Sometimes to my presoak I'll add some baking soda. But other than that, I don't add detergent until I do the hot wash!


----------



## bandgeek (Sep 12, 2006)

I add everything to the cold pre-rinse. That way, there's enough detergent left when I do the hot wash to really get the diapers clean, but not so much that I have to do an extra rinse. So my routine is:

cold pre-rinse with detergent and sometimes a little vinegar, hot wash with nothing, cold rinse with nothing

I use to do cold, hot, cold, cold so this way has eliminated an entire cycle from my routine.









Also, I rinse the poopies so the diapers aren't washing in poop water.


----------



## marymamma (Mar 22, 2004)

Quote:


Originally Posted by *amykoysgirl* 
sometimes I add a little borax, otherwise no.

What does the Borax do? Does it help with stains? How much for a small load?


----------



## Tofu the Geek (Dec 2, 2003)

I have a FL and I do a pre-wash (my washer only does this on cold), followed by a hot (or sanitary) wash/cold rinse. I add soap to the pre-wash ONLY. This is what was recommended to me by the mom who makes my diapers.

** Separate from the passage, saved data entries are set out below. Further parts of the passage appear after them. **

-- ==== Sys2Proof/Machine/Clock.lean ====
section
/-! DEFINITION. Clocks, device time and references (R79 to R93, R383). -/

namespace Sys2Proof.Machine
open Sys2Proof Reg

/-! Oscillators and device time (R79 to R83). -/

/-- PLL_LOCK (R79): both PLLs lock from the RC oscillator. -/
def execPllLock : State → Out := onDev fun d => (d.put TRU_STAT_PLLALK 1).put TRU_STAT_PLLBLK 1

/-- DEVICE_TIME_START (R80, R81, R83): at a crystal tick with both PLLs locked, device time starts at 0, or resumes from the
accumulator, which has added `add` counts meanwhile. After an outage TIMEJUMP is set. -/
def execDeviceTimeStart (add : Nat) : State → Out :=
  onDev fun d =>
    if d.timeOn || !d.on TRU_STAT_PLLALK || !d.on TRU_STAT_PLLBLK then d
    else
      let d := { d with timeOn := true, now := if d.sys.aon then d.now + add else 0 }
      let d := d.onSys fun h => { h with aon := true }
      if d.tru.outage then (d.put TRU_STAT_TIMEJUMP 1).onTru fun t => { t with outage := false } else d

/-- PLL_LOSS (R83, R96, R97): TIME_FAULT, a knell to every axis, SAFE; device time waits for the relock. -/
def execPllLoss (a b : Bool) : State → Out :=
  onDev fun d =>
    if !(a || b) then d
    else
      let d := if a then d.put TRU_STAT_PLLALK 0 else d
      let d := if b then d.put TRU_STAT_PLLBLK 0 else d
      let d := autoSafe 1 (knell allAxes (raiseTru 3 d))
      { d.onTru fun t => { t with outage := true } with timeOn := false }

/-- The reader's place among the latches of R82: pairs 0 to 4, engines 5 to 12, the debug access 13; the SCU reads no
device time. -/
def readerOf (m : Master) : Nat :=
  match m with
  | .pair p => p
  | .engine e => 5 + e
  | .debug => 13
  | .scu => 14

/-- Read TRU_NOW_LO or TRU_SITS_LO (R82): the low half, the high half latched for the reader. -/
def readLo (m : Master) (sits : Bool) (d : Dev) : Word × Dev :=
  let t := if sits then d.tru.sits else d.now
  let hi := w32 (t / 2 ^ 32)
  let d := d.onTru fun h => if sits then { h with sitsHi := tset 0 h.sitsHi (readerOf m) hi }
    else { h with nowHi := tset 0 h.nowHi (readerOf m) hi }
  (w32 t, d)

/-- TRU_NOW_LO_READ (R82): a read of TRU_NOW_LO or TRU_SITS_LO. -/
def execTruNowLoRead (m : Master) (sits : Bool) : State → Out :=
  onDev fun d =>
    let r := readLo m sits d
    { r.2 with rdata := r.1 }

/-! References (R85, R86). 0 the internal crystal, 1 the private-link master, 2 SYNC IN. -/

/-- SIMODE and PLROLE as used: 3 is 0. -/
def Dev.siMode (d : Dev) : Nat := d.get TRU_CFG_SIMODE % 3
def Dev.plRole (d : Dev) : Nat := d.get TRU_CFG_PLROLE % 3

/-- The highest-ranked candidate, 3 for none (R85, R86). -/
def Dev.bestRef (d : Dev) : Nat :=
  if d.on TRU_STAT_SIQ && d.siMode ≠ 0 then 2
  else if d.on TRU_STAT_PLQ && d.plRole = 2 then 1
  else if d.on TRU_STAT_XQ then 0 else 3

/-- Selection follows the candidates (R86, R90): a change sets SLEWING and raises REF_SWITCH. The crystal has no phase error
and no rate of its own. -/
def reselect (d : Dev) : Dev :=
  let s := d.bestRef
  if s = d.get TRU_STAT_SEL then d
  else
    let d := ((d.put TRU_STAT_SEL s).put TRU_STAT_STATE 1).onTru fun t => { t with lockSince := none }
    let d := if s = 0 || s = 3 then (d.setReg TRU_FREF 0).setReg TRU_PHERR 0 else d
    raiseTru 1 d

/-- Give or take a reference its qualification (R85): REF_QUAL, and the count starts afresh after a loss. -/
def qualify (r : Nat) (on : Bool) (d : Dev) : Dev :=
  let f := if r = 2 then TRU_STAT_SIQ else if r = 1 then TRU_STAT_PLQ else TRU_STAT_XQ
  if d.on f = on then d
  else
    let d := (d.put f (if on then 1 else 0)).onTru fun t =>
      if on then t
      else if r = 2 then { t with siGood := 0, siBad := 0 }
      else if r = 1 then { t with plGood := 0 }
      else t
    reselect (raiseTru 0 d)

/-- CRYSTAL_FAIL (R83, R85): no crystal edge for 1 ms. -/
def execCrystalFail : State → Out :=
  onDev fun d => if d.on TRU_STAT_XTALFAIL then d else qualify 0 false (raiseTru 3 (d.put TRU_STAT_XTALFAIL 1))

/-- A write of TRU_CFG (R86): a change of SIMODE or PLROLE disqualifies the reference concerned. -/
def writeTruCfg (w : Word) (d : Dev) : Dev :=
  let si := d.siMode
  let pl := d.plRole
  let d := d.setReg TRU_CFG (w &&& 0xB3)
  let d := if d.siMode ≠ si then (qualify 2 false d).onTru fun t => { t with siGood := 0, siBad := 0, siEdge := none } else d
  let d := if d.plRole ≠ pl then (qualify 1 false d).onTru fun t => { t with plGood := 0, plAt := none } else d
  reselect d

/-- TRU_CFG_WRITE (R86): a write of TRU_CFG. -/
def execTruCfgWrite (m : Master) (w : Word) : State → Out :=
  onDev fun d => match m with
    | .pair _ | .debug => writeTruCfg w d
    | _ => d

/-- Reduce modulo M into −M/2 ≤ x < M/2 (chapter 4). -/
def fold (x : Int) (m : Nat) : Int := (x + (m / 2 : Nat)) % (m : Int) - (m / 2 : Nat)

/-- The mark period of SYNC IN (R85). -/
def Dev.siPeriod (d : Dev) : Nat := if d.siMode = 2 then 20000 else 200000

/-- An interval between SYNC IN edges, in ns of the crystal, lies inside the window (R85). -/
def Dev.siInside (d : Dev) (ns : Nat) : Bool :=
  if d.siMode = 2 then 99970 ≤ ns && ns ≤ 100030 else 999800000 ≤ ns && ns ≤ 1000200000

/-- Intervals inside the window that qualify SYNC IN (R85). -/
def Dev.siNeed (d : Dev) : Nat := if d.siMode = 2 then 100 else 3

/-- SYNC_IN_EDGE (R44, R85): a rising edge, `ns` after the one before by the crystal. It is timestamped; while SYNC IN is
enabled it is a mark of the phase error and counts towards qualification or loss. -/
def execSyncInEdge (ns : Nat) : State → Out :=
  onDev fun d =>
    let first := d.tru.siEdge.isNone
    let ok := d.siInside ns
    let d := d.onTru fun t => { t with sits := d.now }
    let d := d.setReg TRU_SITS_LO (w32 d.now)
    if d.siMode = 0 then d
    else
      let e := fold ((d.now : Int) - d.get TRU_SIOFS_OFS) d.siPeriod
      let d := d.onTru fun t => { t with
        siEdge := some d.now, siE9 := e * 1000000000, siEAt := d.now
        siGood := if first then 0 else if ok then t.siGood + 1 else 0
        siBad := if first || ok then 0 else t.siBad + 1 }
      if d.get TRU_STAT_SEL = 2 then d.setReg TRU_PHERR (w32i e) else d

/-- REF_QUAL (R85): a reference gains its qualification, or SYNC IN loses it by two intervals outside the window. -/
def execRefQual (r : Fin 3) : State → Out :=
  onDev fun d =>
    if r.val = 2 then
      if d.on TRU_STAT_SIQ then (if 2 ≤ d.tru.siBad then qualify 2 false d else d)
      else if d.siMode ≠ 0 && d.siNeed ≤ d.tru.siGood then qualify 2 true d else d
    else if r.val = 1 then
      if d.plRole = 2 && decide (4 ≤ d.tru.plGood) then qualify 1 true d else d
    else if d.on TRU_STAT_XTALFAIL then qualify 0 false d else qualify 0 true d

/-- REF_LOSS_TIMEOUT (R85): no edge of SYNC IN for 1.5 s or 150 µs, or no valid sync pair for 50 ms. -/
def execRefLossTimeout (si : Bool) : State → Out :=
  onDev fun d =>
    if si then
      match d.tru.siEdge with
      | some t =>
        if t + (if d.siMode = 2 then 30000 else 300000000) ≤ d.now then
          (qualify 2 false d).onTru fun t => { t with siGood := 0, siBad := 0, siEdge := none }
        else d
      | none => d
    else
      match d.tru.plAt with
      | some t =>
        if t + 10000000 ≤ d.now then (qualify 1 false d).onTru fun t => { t with plGood := 0, plAt := none } else d
      | none => d

/-! Steering (R88, R89). -/

/-- KP as used (chapter 4). -/
def Dev.kp (d : Dev) : Nat := clampN 1 4096 (d.get TRU_GAIN_KP)

/-- F in 0.001 ppm. -/
def Dev.fCorr (d : Dev) : Int := sx 32 (d.reg TRU_FCORR).toNat

/-- The phase error of the selected reference now, in 10⁻⁹ counts: its last mark, extrapolated by F − F_ref. -/
def Dev.phaseErr9 (d : Dev) (fref : Int) : Int :=
  match d.get TRU_STAT_SEL with
  | 2 => d.tru.siE9 + (d.fCorr - fref) * (d.now - d.tru.siEAt : Nat)
  | 1 => d.tru.plE9 + (d.fCorr - fref) * (d.now - d.tru.plEAt : Nat)
  | _ => 0

/-- One update of F (R88): from F, F_ref, e and KP, with whether the phase clamp acted. -/
def steer (f fref e : Int) (kp : Nat) : Int × Bool :=
  let corr := tdiv (-e * kp) 256
  let target := fref + clampI (-50000) 50000 corr
  let f := f + clampI (-100) 100 (target - f)
  (clampI (-300000) 300000 f, corr < -50000 || 50000 < corr)

/-- F_UPDATE (R88, R89): every 1 ms, with the TRU's estimate of the selected reference's rate; with none selected F is
held (R83). -/
def execFUpdate (fref : Int) : State → Out :=
  onDev fun d =>
    let sel := d.get TRU_STAT_SEL
    if !d.timeOn || d.now % 200000 ≠ 0 || sel = 3 then d
    else
      let fref := if sel = 0 then 0 else fref
      let e9 := d.phaseErr9 fref
      let e := tdiv e9 1000000000
      let d := d.onTru fun t => match sel with
        | 2 => { t with siE9 := e9, siEAt := d.now }
        | 1 => { t with plE9 := e9, plEAt := d.now }
        | _ => t
      let (f, cl) := steer d.fCorr fref e d.kp
      let d := (((d.setReg TRU_FCORR (w32i f)).setReg TRU_FREF (w32i fref)).setReg TRU_PHERR (w32i e)).put TRU_STAT_FCLAMP
        (if cl then 1 else 0)
      let held := decide (e.natAbs ≤ 5) && decide ((f - fref).natAbs ≤ 100)
      d.onTru fun t => { t with lockSince := if held then (if t.lockSince.isSome then t.lockSince else some d.now) else none }

/-- REF_LOCKED (R89): the conditions have held for 1 s; for the crystal, F = F_ref. -/
def execRefLocked : State → Out :=
  onDev fun d =>
    let sel := d.get TRU_STAT_SEL
    let ready := match d.tru.lockSince with | some t => decide (t + 200000000 ≤ d.now) | none => false
    if d.on TRU_STAT_STATE && ((sel = 0 && d.fCorr = 0) || ((sel = 1 || sel = 2) && ready)) then
      raiseTru 2 (d.put TRU_STAT_STATE 0)
    else d

/-! Private-link timing (R87, R383). `l`: 0 PL0, 1 PL1. -/

/-- SYNC_SEND (R87, R382): every 10 ms the timing master sends SYNC with the next counter on both links. -/
def execSyncSend : State → Out :=
  onDev fun d =>
    if d.timeOn && d.plRole = 1 && decide (d.now % 2000000 = 0) then
      d.onTru fun t =>
        let n := (t.txSeq + 1) % 256
        { t with txSeq := n, txSync := tset none (tset none t.txSync 0 (some n)) 1 (some n) }
    else d

/-- FOLLOW_UP_SEND (R87, R383): after the SYNC was sent on a link, the master sends the device time at which its start of
frame left. -/
def execFollowUpSend (l : Fin 2) (sof : Nat) : State → Out :=
  onDev fun d =>
    match tget none d.tru.txSync l with
    | some n =>
      if d.plRole = 1 then
        d.onTru fun t => { t with txSync := tset none t.txSync l none, sent := tset none t.sent l (some (n, sof)) }
      else d
    | none => d

/-- SYNC_RX (R87, R383): a SYNC of a node with its counter; a master sets MCONF and raises TIME_FAULT. -/
def execSyncRx (l : Fin 2) (node : Fin 32) (n : Fin 256) : State → Out :=
  onDev fun d =>
    if d.plRole = 1 then raiseTru 3 (d.put TRU_STAT_MCONF 1)
    else d.onTru fun t => { t with sync := tset none t.sync l (some (node.val, n.val, d.now)) }

/-- FOLLOW_UP_RX (R85, R87, R383): it is paired with its SYNC; a slave uses the first valid pair of a counter on either link,
`ns` after the pair before by the crystal. -/
def execFollowUpRx (l : Fin 2) (node : Fin 32) (n : Fin 256) (tm ns : Nat) : State → Out :=
  onDev fun d =>
    match tget none d.tru.sync l with
    | some (sn, sc, ts) =>
      if sn = node.val && sc = n.val && d.now ≤ ts + 400000 && d.plRole = 2 && d.tru.plLast ≠ some (sn, sc) then
        let e := fold ((ts : Int) - tm - d.get TRU_PLOFS_OFS) 200000
        let ok := 9998000 ≤ ns && ns ≤ 10002000
        let first := d.tru.plAt.isNone
        let d := d.put TRU_STAT_PLLINK l
        let d := d.onTru fun t => { t with
          plAt := some ts, plLast := some (sn, sc), plE9 := e * 1000000000, plEAt := ts
          plGood := if first || !ok then 1 else t.plGood + 1, sync := tset none t.sync l none }
        if d.get TRU_STAT_SEL = 1 then d.setReg TRU_PHERR (w32i e) else d
      else d
    | none => d

/-! SYNC OUT (R91). -/

/-- The period of SYNC OUT by its mode (R91). -/
def soPeriod (m : Nat) : Nat := if m = 0 then 200000000 else 20000

/-- An instant is an edge of a SYNC OUT setting (R91). -/
def soHit (m ofs t : Nat) : Bool := (t + soPeriod m - ofs % soPeriod m) % soPeriod m = 0

/-- With QUALONLY the output is held low unless the selected reference is external and LOCKED (R91). -/
def Dev.soAllowed (d : Dev) : Bool :=
  let sel := d.get TRU_STAT_SEL
  !d.on TRU_SOCFG_QUALONLY || ((sel = 1 || sel = 2) && !d.on TRU_STAT_STATE)

/-- SYNC_OUT_EDGE (R91): a rising edge leaves the pin. A changed setting takes effect at its first edge at least 1 ms after
the change; no edge comes closer than half a period to the one before. -/
def execSyncOutEdge : State → Out :=
  onDev fun d =>
    let m := d.get TRU_SOCFG_MODE
    let ofs := d.get TRU_SOOFS_OFS
    let new_ := soHit m ofs d.now && (decide (d.tru.soChg + 200000 ≤ d.now) || (m = d.tru.soMode && ofs = d.tru.soOfs))
    let old := soHit d.tru.soMode d.tru.soOfs d.now
    let p := soPeriod (if new_ then m else d.tru.soMode)
    let far := match d.tru.soEdge with | some t => decide (t + p / 2 ≤ d.now) | none => true
    if d.timeOn && d.on TRU_SOCFG_EN && d.soAllowed && (new_ || old) && far then
      d.onTru fun t => { t with
        soEdge := some d.now, soMode := if new_ then m else t.soMode, soOfs := if new_ then ofs else t.soOfs }
    else d

/-- SYNC OUT as it stands on the pin (R91). -/
def Dev.syncOut (d : Dev) : Bool :=
  match d.tru.soEdge with
  | some t => d.timeOn && d.sys.logicOn && d.on TRU_SOCFG_EN && d.soAllowed && d.now < t + (if d.tru.soMode = 0 then 20000000 else 10000)
  | none => false

end Sys2Proof.Machine
end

My FL has a temperature control that ensures the cold water is the proper temp to dissolve detergent (I think that is 65 fahrenheit?). What it does is heat the water as it's filling so that it is still cold, but not too cold to do its job. Excellent for winter time when the water coming out of the cold water tap is icy cold!

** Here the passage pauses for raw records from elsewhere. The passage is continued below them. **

/-! The cross-connection (R357). -/

/-- A write of SP0_XCON. -/
def writeXcon (w : Word) (d : Dev) : Dev :=
  let d := if w.getLsbD 1 then d.put SP0_XCON_ERR 0 else d
  if w.getLsbD 0 then
    if d.serialIdle then
      ((d.put SP0_XCON_EN 1).put SP1_STAT_XCON 1).onSp0 fun h => { h with parting := false }
    else d.put SP0_XCON_ERR 1
  else if d.on SP0_XCON_EN then
    partPorts ((d.put SP0_XCON_EN 0).onSp0 fun h => { h with parting := true })
  else d

/-- CROSS_CONNECT (R357). -/
def execCrossConnect (m : Master) (w : Word) : State → Out :=
  onDev fun d => if d.supRights m then writeXcon w d else busError m 6 SP0_XCON true d

/-! SP1 (R353 to R356). While the ports are joined the words below are those SP0 carries. -/

/-- The lanes latched: full duplex on one lane (R353). -/
def Sp1H.duplex (h : Sp1H) : Bool := h.cfg % 4 = 0

/-- The word size latched, in bits (R353). -/
def Sp1H.bits (h : Sp1H) : Nat := match h.cfg / 16 % 4 with | 0 => 8 | 1 => 16 | _ => 32

/-- The levels that raise SP1_RX and SP1_TX (R356). -/
def Sp1H.rxTh (h : Sp1H) : Nat := max 1 (h.cfg / 2 ^ 16 % 64)
/-- See `Sp1H.rxTh`. -/
def Sp1H.txTh (h : Sp1H) : Nat := h.cfg / 2 ^ 24 % 64

/-- SP1_RDY is low (R355). -/
def Dev.rdyLow (d : Dev) : Bool :=
  let h := d.sp1
  let receives := h.duplex || !h.reads
  let sends := h.duplex || h.reads
  h.cfg / 256 % 2 = 1 && d.on SP1_STAT_CSACT
    && ((receives && 64 ≤ h.rx.length) || (sends && h.tx.isEmpty && h.cur.isNone))

/-- SP1_RXHEAD of the head word (R354). -/
def headFlags : List RxWord → Nat
  | [] => 0
  | r :: _ => 2 ^ 29 + (if r.first then 2 ^ 31 else 0) + (match r.bits with | some n => 2 ^ 30 + n % 64 | none => 0)

/-- SP1_STAT and SP1_RXHEAD show the FIFOs. -/
def sp1Mirror (d : Dev) : Dev :=
  let d := (d.put SP1_STAT_RXCNT d.sp1.rx.length).put SP1_STAT_TXCNT d.sp1.tx.length
  (d.setReg SP1_RXHEAD (w32 (headFlags d.sp1.rx))).put SP1_STAT_RDYLO (if d.rdyLow then 1 else 0)

/-- Replace the TX FIFO; SP1_TX is raised when its count falls to TXTH (R356). -/
def setTx (l : List Nat) (d : Dev) : Dev :=
  let n := d.sp1.tx.length
  let d := d.onSp1 fun h => { h with tx := l }
  if d.sp1.txTh < n && l.length ≤ d.sp1.txTh then raiseSp1 1 d else d

/-- The next word to send is taken (R353, R355): from the TX FIFO, or the busy pattern when it is empty or, in full duplex,
while the RX FIFO is full. -/
def takeTx (d : Dev) : Dev :=
  if d.sp1.duplex && 64 ≤ d.sp1.rx.length then d.onSp1 fun h => { h with cur := none }
  else
    match d.sp1.tx with
    | [] => d.onSp1 fun h => { h with cur := none }
    | w :: t => setTx t (d.onSp1 fun h => { h with cur := some (w % 2 ^ h.bits) })

/-- A word enters the RX FIFO, or is lost (R354, R355). -/
def pushRx (r : RxWord) (d : Dev) : Dev :=
  if 64 ≤ d.sp1.rx.length then raiseSp1 3 ((d.bump ⟨SP1_OVFCNT, 0, 16⟩ 1).put SP1_STAT_OVF 1)
  else
    let d := d.onSp1 fun h => { h with rx := h.rx ++ [r] }
    if d.sp1.rx.length = d.sp1.rxTh then raiseSp1 0 d else d

/-- CS_FALL (R353): a transaction begins; SP1_CFG takes effect; in full duplex the first word to send is taken. -/
def execCsFall : State → Out :=
  onDev fun d =>
    if d.on SP1_STAT_CSACT then d
    else
      let cfg := (d.reg SP1_CFG).toNat
      let d := (d.put SP1_STAT_CSACT 1).onSp1 fun h => { h with cfg := cfg, first := true, reads := false, cur := none }
      sp1Mirror (if d.sp1.duplex then takeTx d else d)

/-- SP1_WORD_RECEIVED (R353, R354): a word received from the host; the first one of a half-duplex transaction is its
header, whose most significant bit selects the direction. -/
def execSp1WordReceived (w : Word) : State → Out :=
  onDev fun d =>
    let h := d.sp1
    if !d.on SP1_STAT_CSACT || (!h.duplex && h.reads) then d
    else
      let v := w.toNat % 2 ^ h.bits
      let d := pushRx { word := v, first := h.first } d
      sp1Mirror (d.onSp1 fun h => { h with first := false, reads := !h.duplex && (h.reads || (h.first && v.testBit (h.bits - 1))) })

/-- SP1_WORD_SENT (R353, R355): SP1 takes the next word to send. -/
def execSp1WordSent : State → Out :=
  onDev fun d =>
    if d.on SP1_STAT_CSACT && (d.sp1.duplex || d.sp1.reads) then sp1Mirror (takeTx d) else d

This seems to be working nicely for me so far.


----------



## wawoof (Aug 17, 2003)

Quote:


Originally Posted by *TechnoGranola* 
I have a FL and I do a pre-wash (my washer only does this on cold), followed by a hot (or sanitary) wash/cold rinse. I add soap to the pre-wash ONLY.

Yep, I add detergent only to the pre-wash, then run sanitary cycle with calgon water softener (we have super hard water), then extra rinse. My dipes are MUCH softer with this routine than when I added the detergent to the sanitary cycle.


----------



## mvlg (Jul 17, 2005)

I always rinse or do a cold/cold wash on my diapers, but I don't put anything in there. This is just for getting the majority of the pee out. I rinse the poopy diapers with a minishower and sometimes even run them through a rinse cycle after that before putting them in the pail.







I add my detergent to the hot wash because I think it works better in hot water. You get more bang for your buck so to speak.


----------



## maylea_moon (Mar 4, 2005)

this is what i do...

1. cold soak for about an hour with a bit of baking soda and a few drops of TTO
2. cold pre-wash
3. HOT wash with 1/2 oz. bio-kleen laundry detergent
4. when it's done rinsing i go ahead and give it a second rinse

it's worked for 2 years


----------



## Leiahs (Jul 29, 2005)

I used to do:

1. Short Cold/cold wash cycle with nothing.
2. Hot/cold cycle with small amt. of detergent
3. One or Two more hot/cold cycles (no detergent) depending on how much I felt they needed it.

Then I decided to change it, because it seemed so silly to wash on hot so many times trying to get them rinsed clean. Now, I do:

1. Long cold/cold cycle with 1/3 cup of detergent
2. Hot/cold cycle with a tiny amount of detergent
3. One more Hot/cold cycle for a really good rinse

And I'm getting much better results.


----------